2. The method of claim 1, wherein a factor of the plurality of factors comprises a total depth below mudline.
3. The method of claim 1, wherein a factor of the plurality of factors comprises well types.
4. The method of claim 1, wherein a factor of the plurality of factors comprises seismic types.
5. The method of claim 1, wherein a factor of the plurality of factors comprises a number of wells in the geographic region.
6. The method of claim 1, wherein a factor of the plurality of factors comprises a distance from a nearest well.
7. The method of claim 1, wherein the one or more graphical representations of depth uncertainty comprises a geographic heat map of depth uncertainty values for the new well.
8. The method of claim 1, further comprising generating a table of numerical values for each factor of the plurality of factors for each of the plurality of wells.

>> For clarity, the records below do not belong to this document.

def execMailboxTrigger (number : Nat) (s : State) : Host.Outcome State Fault Refusal := .next (mailboxTrigger s number)

/-- An access is malformed (R338): not one word or one aligned pair, in a reserved range, on a reserved word of the
doorbell page, or of eight bytes there. -/
def mmioBad (offset words : Nat) : Bool :=
  let mailbox : Bool := offset < 0x18 || (0x100 ≤ offset && offset < 0x1000)
  let door : Bool := 0x100000 ≤ offset && offset < 0x104000
  !((words == 1 && offset % 4 == 0) || (words == 2 && offset % 8 == 0)) || !(mailbox || door) ||
    (door && (words == 2 || offset % 8 != 0))

/-- A word of the mailbox page is written: DONE, STATUS and RLENGTH are read only, and TRIGGER starts a request. -/
def mailboxWord (s : State) (offset v : Nat) : State :=
  if offset == 0x00C then mailboxTrigger s v
  else if offset == 0x010 || offset == 0x014 then s
  else { s with dict := { s.dict with mailbox := memPutNat s.dict.mailbox offset 4 v } }

/-- MMIO_WR: a write in the device window; those of the doorbell page are doorbells. -/
def mmioWr (s : State) (offset words v : Nat) : State :=
  if s.aedup.link.state != .active then s
  else if mmioBad offset words then bump s Key.AEDUP_MMIO_ERRORS 1
  else if 0x100000 ≤ offset then
    let n := (offset - 0x100000) / 16
    if offset % 16 == 0 then submissionDoorbell s n (v % 2 ^ 32) else completionDoorbell s n (v % 2 ^ 32)
  else
    let s1 := mailboxWord s offset (v % 2 ^ 32)
    if words == 2 then mailboxWord s1 (offset + 4) (v / 2 ^ 32 % 2 ^ 32) else s1

def execMmioWr (offset words value : Nat) (s : State) : Host.Outcome State Fault Refusal :=
  .next (mmioWr s offset words value)

/-- What a read of the device window returns: TRIGGER is write-only and the doorbells are not said to hold anything that
can be read, so they read as zeros. -/
def mmioValue (s : State) (offset words : Nat) : Nat :=
  if 0x100000 ≤ offset then 0
  else
    let v := memNat s.dict.mailbox offset (4 * words)
    if offset == 0x008 then v % 2 ^ 32 else if offset == 0x00C then 0 else v

/-- MMIO_RD. -/
def mmioRd (s : State) (tag offset words : Nat) : State :=
  if s.aedup.link.state != .active then s
  else if mmioBad offset words then send (bump s Key.AEDUP_MMIO_ERRORS 1) (.mmioData tag 0)
  else send s (.mmioData tag (mmioValue s offset words))

def execMmioRd (tag offset words : Nat) (s : State) : Host.Outcome State Fault Refusal :=
  .next (mmioRd s tag offset words)

/-! ### DICT_REQ and DICT_RSP (R358) -/

/-- The request that a DICT_REQ carries: `fields` is the word at 0x000 of Table 16.9. -/
def dictRequest (source tag fields offset data : Nat) : Request :=
  ⟨.dictReq, tag, source, field fields 0 8, field fields 8 8, field fields 32 8, field fields 40 24, offset,
    field fields 16 16, data⟩

/-- DICT_REQ: the manager, device 0, is served; another device's request is refused. -/
def dictReq (s : State) (source tag fields offset data : Nat) : State :=
  let q := dictRequest source tag fields offset data
  if !s.pelgan.links.any (fun l => l.2.state == .active) then s
  else if source == 0 && isWorker s then arrive s q
  else completeRequest s q Code.BAD_FIELD 0 0

def execDictReq (source tag fields : Nat) (offset data : Nat) (s : State) : Host.Outcome State Fault Refusal :=
  .next (dictReq s source tag fields offset data)

/-- DICT_RSP: a worker's answer comes to the manager. -/
def execDictRsp (tag status rlength data : Nat) (s : State) : Host.Outcome State Fault Refusal :=
  .next (if reg s Key.HEM_ROLE == 1 then { s with dict := { s.dict with answer := some (tag, status, rlength, data) } } else s)

/-! ### The management port (R368 to R371, Table 18.8) -/

/-- A datagram is discarded (R370); `ours` tells that it is sent to the device's own address. -/
def datagramBad (source : Nat) (ours : Bool) (size header : Nat) : Bool :=
  let op := field header 64 8
  source / 2 ^ 118 != 0x3FA || !ours || size < 16 || op == 3 ||
    (op == 2 && size != 16 + field header 16 16) || (op == 1 && size != 16)

/-- The request that a datagram carries. -/
def datagramRequest (source header data : Nat) : Request :=
  ⟨.mgmt, field header 96 32, source, field header 0 8, field header 8 8, field header 64 8, field header 72 24,
    field header 32 32, field header 16 16, data⟩

/-- MGMT_DATAGRAM: discarded, answered from the replies kept, or served. -/
def mgmtDatagram (s : State) (source : Nat) (ours : Bool) (size header data : Nat) : State :=
  if !pathOpen s .mgmt then s
  else if datagramBad source ours size header then bump s Key.MGMT_DISCARDS 1
  else
    let s1 := bump s Key.MGMT_REQUESTS 1
    match s.dict.replay.find? (fun p => p.1 == source && p.2.1 == field header 96 32) with
    | some (_, _, p) => sendMgmt (bump s1 Key.MGMT_REPLAYED 1) p
    | none => arrive s1 (datagramRequest source header data)

def execMgmtDatagram (source : Nat) (ours : Bool) (size header : Nat) (data : Nat) (s : State) :
    Host.Outcome State Fault Refusal := .next (mgmtDatagram s source ours size header data)

/-- The link-local address formed from MGMT.MAC by the modified EUI-64 rule. -/
def linkLocal (s : State) : Nat :=
  let mac := reg s Key.MGMT_MAC
  0xFE80 * 2 ^ 112 + ((field mac 24 24 ^^^ 0x020000) * 2 ^ 40 + 0xFFFE * 2 ^ 24 + field mac 0 24)

/-- NEIGHBOUR_SOLICITATION (R368): answered for the device's own address. -/
def execNeighbourSolicitation (s : State) : Host.Outcome State Fault Refusal :=
  .next (if pathOpen s .mgmt then send s (.neighbourAdvert (linkLocal s)) else s)

/-! ### Replies to device reads (R334, R335) -/

/-- DATA_NC: a DATA_NC or, with `shared`, a DATA_S reply serves its read; a dictionary request that waits for the line goes
on. -/
def dataNc (s : State) (tag : Nat) (shared : Bool) (data : Nat) : State :=
  if s.aedup.link.state != .active then s
  else match tabGet s.aedup.reads tag with
    | some q => resumeDict (landLine s tag q shared data)
    | none => s

def execDataNc (tag : Nat) (shared : Bool) (data : Nat) (s : State) : Host.Outcome State Fault Refusal :=
  .next (dataNc s tag shared data)

/-- A command's line was answered with DATA_ERR. -/
def badLine (s : State) (id line : Nat) : State :=
  match tabGet s.jobs id with
  | some j =>
    if tellsWhere j.opcode && openJob j then
      updJob { s with mem := { s.mem with compBad := insertUp (line / 128) s.mem.compBad } } id
        (fun j => { j with reads := j.reads - 1 })
    else endJob s id Code.ECC_UNCORRECTABLE
  | none => s

/-- DATA_ERR: the command that reads completes with ECC_UNCORRECTABLE, unless its context's tag has changed; so does a
dictionary request. -/
def dataErr (s : State) (tag : Nat) : State :=
  match tabGet s.aedup.reads tag with
  | some q =>
    let s1 := { s with aedup := { s.aedup with reads := tabDel s.aedup.reads tag } }
    match q.for_ with
    | .job id =>
      if (ctxOf s q.ctx).genTag != q.genTag then bump s1 Key.RESET_STALE_REPLIES 1
      else badLine s1 id q.line
    | .dict => match s1.dict.waiting with
      | some (r, _) =>
        resumeDict (completeRequest { s1 with dict := { s1.dict with waiting := none } } r Code.ECC_UNCORRECTABLE 0 0)
      | none => s1
    | _ => s1
  | none => s

def execDataErr (tag : Nat) (s : State) : Host.Outcome State Fault Refusal :=
  .next (if s.aedup.link.state == .active then dataErr s tag else s)

end Sys2Proof.Machine
end

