-- ==== Sys2Proof/Machine/Core.lean ====
section
/-! DEFINITION. The machine as the host runs it. -/

def Sys2Proof.core : Host.Core := { State := Sys2Proof.Machine.State, Fault := Sys2Proof.Machine.Fault, Refusal := Sys2Proof.Machine.Refusal, step := Sys2Proof.Machine.step, reset := Sys2Proof.Machine.State.reset }
end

9. A system for estimating depth uncertainty for a well, comprising:
a processor;
a memory encoded with instructions, which, when executed by the processor, causes the processor to:
receive mistie data for a plurality of wells in a geographic region;
based on the mistie data, determine a plurality of factors impacting depth uncertainty for each of the plurality of wells;
train a machine learning model with the plurality of factors to calculate depth uncertainty for each of the plurality of wells; and
for a new well in the geographic region, apply the trained machine learning model to generate a heat map representation of depth uncertainty for the new well.
10. The system of claim 9, wherein a factor of the plurality of factors comprises a total depth below mudline.
11. The system of claim 9, wherein a factor of the plurality of factors comprises well types.
12. The system of claim 9, wherein a factor of the plurality of factors comprises seismic types.
13. The system of claim 9, wherein a factor of the plurality of factors comprises a number of wells in the geographic region.
14. The system of claim 9, wherein a factor of the plurality of factors comprises distance from a nearest well.
15. A non-transitory machine-readable storage medium encoded with instructions, which, when executed by a processor, causes the processor to:
receive mistie data for a plurality of wells in a geographic region;
based on the mistie data, determine a plurality of factors impacting depth uncertainty for each of the plurality of wells;
train a machine learning model with each of the plurality of factors to calculate depth uncertainty for each of the plurality of wells; and
for a new well in the geographic region, apply the trained machine learning model to generate a table of numerical values for each factor of the plurality of factors for each of the plurality of wells illustrating depth uncertainty for each of the plurality of wells.
16. The non-transitory machine-readable storage medium of claim 15, wherein a factor of the plurality of factors comprises a total depth below mudline.
17. The non-transitory machine-readable storage medium of claim 15, wherein a factor of the plurality of factors comprises well types.
18. The non-transitory machine-readable storage medium of claim 15, wherein a factor of the plurality of factors comprises seismic types.
19. The non-transitory machine-readable storage medium of claim 15, wherein a factor of the plurality of factors comprises a number of wells in the geographic region.
20. The non-transitory machine-readable storage medium of claim 15, wherein a factor of the plurality of factors comprises a distance from a nearest well.